ATHENS – Hudson Swafford made a back nine charge worthy of that April invitational about 100 miles southeast from here, punctuating a record round of 62 by slam-dunking a sand shot from a greenside bunker on No. 18 for a birdie to win the Stadion Classic at UGA.

When he holed out on his last shot of the tournament for a 17-under score on Sunday, the roars and barks that ensued shook the needles on the stately pines that mimic those at Augusta National and could be heard from the farthest reaches of this 7,300-yard Robert Trent Jones design.

Swafford said he wasn’t immediately certain his ball went in until he “felt the vibration” of the crowd’s spontaneous appluase.

"Such a surreal feeling,” he said. "I couldn’t have drawn it up any better.

“The roar here on 18 was one of the best I’ve seen anywhere,” a giddy Georgia golf coach Chris Haack said as Swafford accepted the trophy and $99,000 winner’s check on No. 18. “It was Augusta-like.”

So was Swafford’s finish. His one-stroke victory came over Nationwide Tour star Luke List and two-time U.S. Open champion Lee Janzen.

Janzen, the 48-year-old former PGA Tour star, birdied the last five holes to shoot 65. List missed an eagle putt on 17 that would have given him the outright lead before bogeying No. 18 to finish in a tie for second.

They were playing an hour behind Swafford and hearing the commotion ahead.

“That was awesome,” said List, a good friend who ate dinner with Swafford Friday night in downtown Athens. “Georgia boy shoots 62. He played great.”

Swafford becomes the second Bulldog to win this tournament on the UGA Golf Course. Swafford’s Georgia teammate Russell Henley won it as an amateur one year ago. Fellow Bulldogs Justin Bolli and Paul Claxton tied for seventh at 12-under.
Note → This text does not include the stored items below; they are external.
-- ==== Sys2Proof/Machine/Hamming.lean ====
section
/-! DEFINITION. The Hamming syndrome calculator: HAM.CFG (R120, R121) and HAM.SYN (R123). -/
namespace Sys2Proof.Machine

/-- The first `r` from the one given on, within a bound on the search, with `2^r >= k + r + 1`. -/
def parityBitsFrom (k : Nat) : Nat → Nat → Nat
  | 0, r => r
  | n + 1, r => if 2 ^ r ≥ k + r + 1 then r else parityBitsFrom k n (r + 1)

/-- R121: "the smallest integer satisfying 2^r >= codeWordLength + r + 1", from 1 on; `k + 1` satisfies it, so the search ends. -/
def parityBits (k : Nat) : Nat := parityBitsFrom k (k + 1) 1

/-- R47, R122: the ParityMatrix, whose coefficient in row `j` and column `i` is bit `j` of `i`. -/
def parityMatrix (j i : Nat) : Bool := i.testBit j

/-- R123: the XOR of the block positions, 1 to `n`, whose bit is 1; position `i` is stream bit `off + i - 1` (R93). -/
def syndromeOf (src : List Byte) (off n : Nat) : Nat :=
  (List.range n).foldl (fun s t => if streamBit src (off + t) then s ^^^ (t + 1) else s) 0

/-- R120: the new geometry, with the syndrome cleared. -/
def State.finishCfg (s : State) (k : Nat) : State :=
  { s with
    regs := { s.regs with
      hamK := BitVec.ofNat 16 k
      hamR := BitVec.ofNat 8 (parityBits k)
      hamN := BitVec.ofNat 16 (k + parityBits k)
      syndrome := 0#16 } }.completeDone

/-- R120: HAM.CFG k. -/
def execHamCfg (k : Nat) (s : State) : Outcome := s.runChecked (.hamCfg k) fun s => s.finishCfg k

/-- R123: the new syndrome. -/
def State.finishSyn (s : State) (syn : Nat) : State :=
  { s with regs := { s.regs with syndrome := BitVec.ofNat 16 syn } }.completeDone

/-- R123: HAM.SYN. -/
def execHamSyn (s : State) : Outcome :=
  s.runChecked .hamSyn fun s => s.finishSyn (syndromeOf s.srcBytes s.latched.hamBitoff.toNat s.regs.hamN.toNat)

end Sys2Proof.Machine
end

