-- ==== Sys2Proof/Machine/Engine.lean ====
section
/-! DEFINITION. The engine's turn (R104): the accepted command completes. -/
namespace Sys2Proof.Machine

/-- R104, R105 step 1, R212: a BUSY engine decodes its latched command word and completes the command, with ILLEGAL_CMD when the
word matches no row (R82); an idle engine does nothing. -/
def engineTurn (s : State) : Outcome :=
  match s.regs.phase with
  | .idle => .next s
  | .busy =>
    match decode s.latched.cmd with
    | .ok i => exec i s
    | .error _ => .next (s.completeError .illegalCmd)

end Sys2Proof.Machine
end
“I’m glad I could keep the trophy here,” Swafford told an overflow crowd spilling out each side of the No. 18 grandstand. “It doesn’t get any better than this.”

It was Swafford’s first win in nine Nationwide Tour events this year. He quadrupled his previous earnings of $23,157.

“It’s huge,” said Swafford, who played on the E-Golf Tour the second half of last season. “This is no time to sit down. I’ve got another event in two weeks. It’s a good starting point, a building block. I’m still $100,000 short of my goal for the year.”

When the day started, it looked like the barks were going to be muffled at UGA this year. Then Swafford made the turn to the back nine. He turned at 3-under on the day but "wasn’t thinking about winning at that point.”

But Swafford went birdie, birdie, birdie on Holes 11 through 13 -- a portion known as the Amen Corner of the UGA Golf Course – to jump into a three-way tie for first place. The 2011 Georgia graduate rolled in a 10-footer for a 2 on the par-3 16th hole to go to 15-under to grab the lead for himself.

“I kept thinking, ‘I can’t let up because those guys are coming through these holes, too,” Swafford said. “Ryan [Baucom, his caddie] just kept saying, keep giving yourself a chance.”

That’s why Swafford chose to hit driver on the 488-yard, par-4 finishing hole. He missed the fairway and found the rough right. Swafford tried to cut a 7-iron from 190 yards but it stayed left and ended up short of the green in the deep bunker.

“We talked about it on the fairway, I said I’m going to hole this bunker shot, it’s going to go in,” Swafford said. “I knew I had to make it if I was going to have a chance. But talking about it and doing it are two different things.”

Swafford thought he’d hit his ball too hard, pleading for it to get down. It did, hitting the bottom of the cup and the pin simultaneously for a noisy hole-out. It got louder with the crowd’s applause.

“I knew I hit it a little too far and told it to sit down,” Swafford said. “But it hit the pin at the bottom and went in. Then came the roar.”

Said Haack: “He kept saying he thought he was leaving shots on the golf course, so we knew he was playing well. I told him, ‘you go out there and shoot a 65 or 66, you may have a chance. Little did I know he had a 62 in him.”